• **ASSIGNED TASK**: Where in the data below does the word "cycles" appear? Copy each line that holds it.

• **THE DATA**:
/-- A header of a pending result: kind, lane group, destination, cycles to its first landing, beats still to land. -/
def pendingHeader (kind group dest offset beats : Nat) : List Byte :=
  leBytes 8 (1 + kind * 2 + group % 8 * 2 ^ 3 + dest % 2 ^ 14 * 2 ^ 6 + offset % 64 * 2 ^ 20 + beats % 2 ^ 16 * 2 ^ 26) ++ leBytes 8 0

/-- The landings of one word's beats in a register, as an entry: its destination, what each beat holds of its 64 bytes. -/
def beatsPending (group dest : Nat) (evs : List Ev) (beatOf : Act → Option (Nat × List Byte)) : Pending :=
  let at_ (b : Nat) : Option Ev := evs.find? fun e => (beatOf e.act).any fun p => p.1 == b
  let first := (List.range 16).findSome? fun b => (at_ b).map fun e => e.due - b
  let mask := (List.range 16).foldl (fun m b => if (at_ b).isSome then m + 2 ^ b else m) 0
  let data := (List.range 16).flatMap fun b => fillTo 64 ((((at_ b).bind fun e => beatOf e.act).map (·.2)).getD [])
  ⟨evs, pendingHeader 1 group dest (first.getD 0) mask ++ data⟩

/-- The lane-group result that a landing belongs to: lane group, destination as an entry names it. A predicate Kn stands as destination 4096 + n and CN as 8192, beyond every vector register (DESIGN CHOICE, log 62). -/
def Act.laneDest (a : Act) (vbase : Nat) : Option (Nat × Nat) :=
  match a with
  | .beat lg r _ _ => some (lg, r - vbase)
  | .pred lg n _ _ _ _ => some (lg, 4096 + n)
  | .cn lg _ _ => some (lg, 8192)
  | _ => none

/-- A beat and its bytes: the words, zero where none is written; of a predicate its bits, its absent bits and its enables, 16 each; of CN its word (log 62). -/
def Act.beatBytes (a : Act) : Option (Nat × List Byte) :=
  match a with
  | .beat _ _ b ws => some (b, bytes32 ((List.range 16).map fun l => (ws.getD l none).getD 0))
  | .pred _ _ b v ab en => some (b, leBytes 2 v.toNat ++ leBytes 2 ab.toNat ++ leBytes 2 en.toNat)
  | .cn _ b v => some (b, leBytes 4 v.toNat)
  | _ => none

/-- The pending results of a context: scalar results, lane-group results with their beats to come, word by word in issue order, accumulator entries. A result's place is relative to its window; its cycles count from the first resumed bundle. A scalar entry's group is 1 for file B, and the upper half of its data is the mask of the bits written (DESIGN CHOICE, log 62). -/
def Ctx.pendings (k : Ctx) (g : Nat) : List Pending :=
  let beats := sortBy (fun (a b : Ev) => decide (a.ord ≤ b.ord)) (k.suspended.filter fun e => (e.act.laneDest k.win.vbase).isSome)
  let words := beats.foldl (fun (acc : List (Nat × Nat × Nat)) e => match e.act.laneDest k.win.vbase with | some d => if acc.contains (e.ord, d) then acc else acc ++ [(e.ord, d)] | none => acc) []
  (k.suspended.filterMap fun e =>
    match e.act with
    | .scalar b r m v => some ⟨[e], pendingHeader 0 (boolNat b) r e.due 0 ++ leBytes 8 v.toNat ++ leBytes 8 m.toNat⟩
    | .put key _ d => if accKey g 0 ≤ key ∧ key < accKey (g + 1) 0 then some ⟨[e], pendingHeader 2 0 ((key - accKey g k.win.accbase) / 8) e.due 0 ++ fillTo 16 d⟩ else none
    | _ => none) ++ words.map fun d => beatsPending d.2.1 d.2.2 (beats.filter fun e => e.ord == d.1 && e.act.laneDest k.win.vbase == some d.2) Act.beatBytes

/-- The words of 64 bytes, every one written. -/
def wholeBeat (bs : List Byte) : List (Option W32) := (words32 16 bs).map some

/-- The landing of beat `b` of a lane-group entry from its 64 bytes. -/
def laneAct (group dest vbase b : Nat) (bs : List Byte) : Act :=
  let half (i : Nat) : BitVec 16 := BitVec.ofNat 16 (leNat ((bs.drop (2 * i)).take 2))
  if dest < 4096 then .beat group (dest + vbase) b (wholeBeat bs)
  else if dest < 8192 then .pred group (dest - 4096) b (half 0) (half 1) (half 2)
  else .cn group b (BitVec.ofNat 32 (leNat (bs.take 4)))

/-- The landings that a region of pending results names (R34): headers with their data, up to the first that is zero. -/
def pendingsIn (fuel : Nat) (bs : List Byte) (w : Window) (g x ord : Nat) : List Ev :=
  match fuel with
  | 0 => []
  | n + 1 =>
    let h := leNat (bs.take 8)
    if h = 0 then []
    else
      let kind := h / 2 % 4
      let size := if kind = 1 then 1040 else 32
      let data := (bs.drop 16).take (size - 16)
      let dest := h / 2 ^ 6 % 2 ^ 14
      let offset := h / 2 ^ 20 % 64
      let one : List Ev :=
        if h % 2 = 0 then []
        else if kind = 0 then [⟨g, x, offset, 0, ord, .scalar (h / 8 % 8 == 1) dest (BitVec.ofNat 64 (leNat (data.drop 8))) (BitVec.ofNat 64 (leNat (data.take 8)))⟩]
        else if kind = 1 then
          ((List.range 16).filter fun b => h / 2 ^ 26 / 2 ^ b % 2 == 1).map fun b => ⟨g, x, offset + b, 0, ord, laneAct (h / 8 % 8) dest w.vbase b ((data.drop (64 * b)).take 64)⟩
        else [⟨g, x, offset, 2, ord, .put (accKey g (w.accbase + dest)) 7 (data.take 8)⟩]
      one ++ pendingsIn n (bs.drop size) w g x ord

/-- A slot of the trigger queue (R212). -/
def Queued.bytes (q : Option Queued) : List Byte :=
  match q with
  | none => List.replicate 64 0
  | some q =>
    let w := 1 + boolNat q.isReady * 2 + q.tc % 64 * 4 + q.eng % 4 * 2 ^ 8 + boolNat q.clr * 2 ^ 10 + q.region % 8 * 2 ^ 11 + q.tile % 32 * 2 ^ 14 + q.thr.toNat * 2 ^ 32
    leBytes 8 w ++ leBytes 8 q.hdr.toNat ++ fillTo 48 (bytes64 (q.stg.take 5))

• **TASK RESULT**:
/-- A header of a pending result: kind, lane group, destination, cycles to its first landing, beats still to land. -/
/-- The pending results of a context: scalar results, lane-group results with their beats to come, word by word in issue order, accumulator entries. A result's place is relative to its window; its cycles count from the first resumed bundle. A scalar entry's group is 1 for file B, and the upper half of its data is the mask of the bits written (DESIGN CHOICE, log 62). -/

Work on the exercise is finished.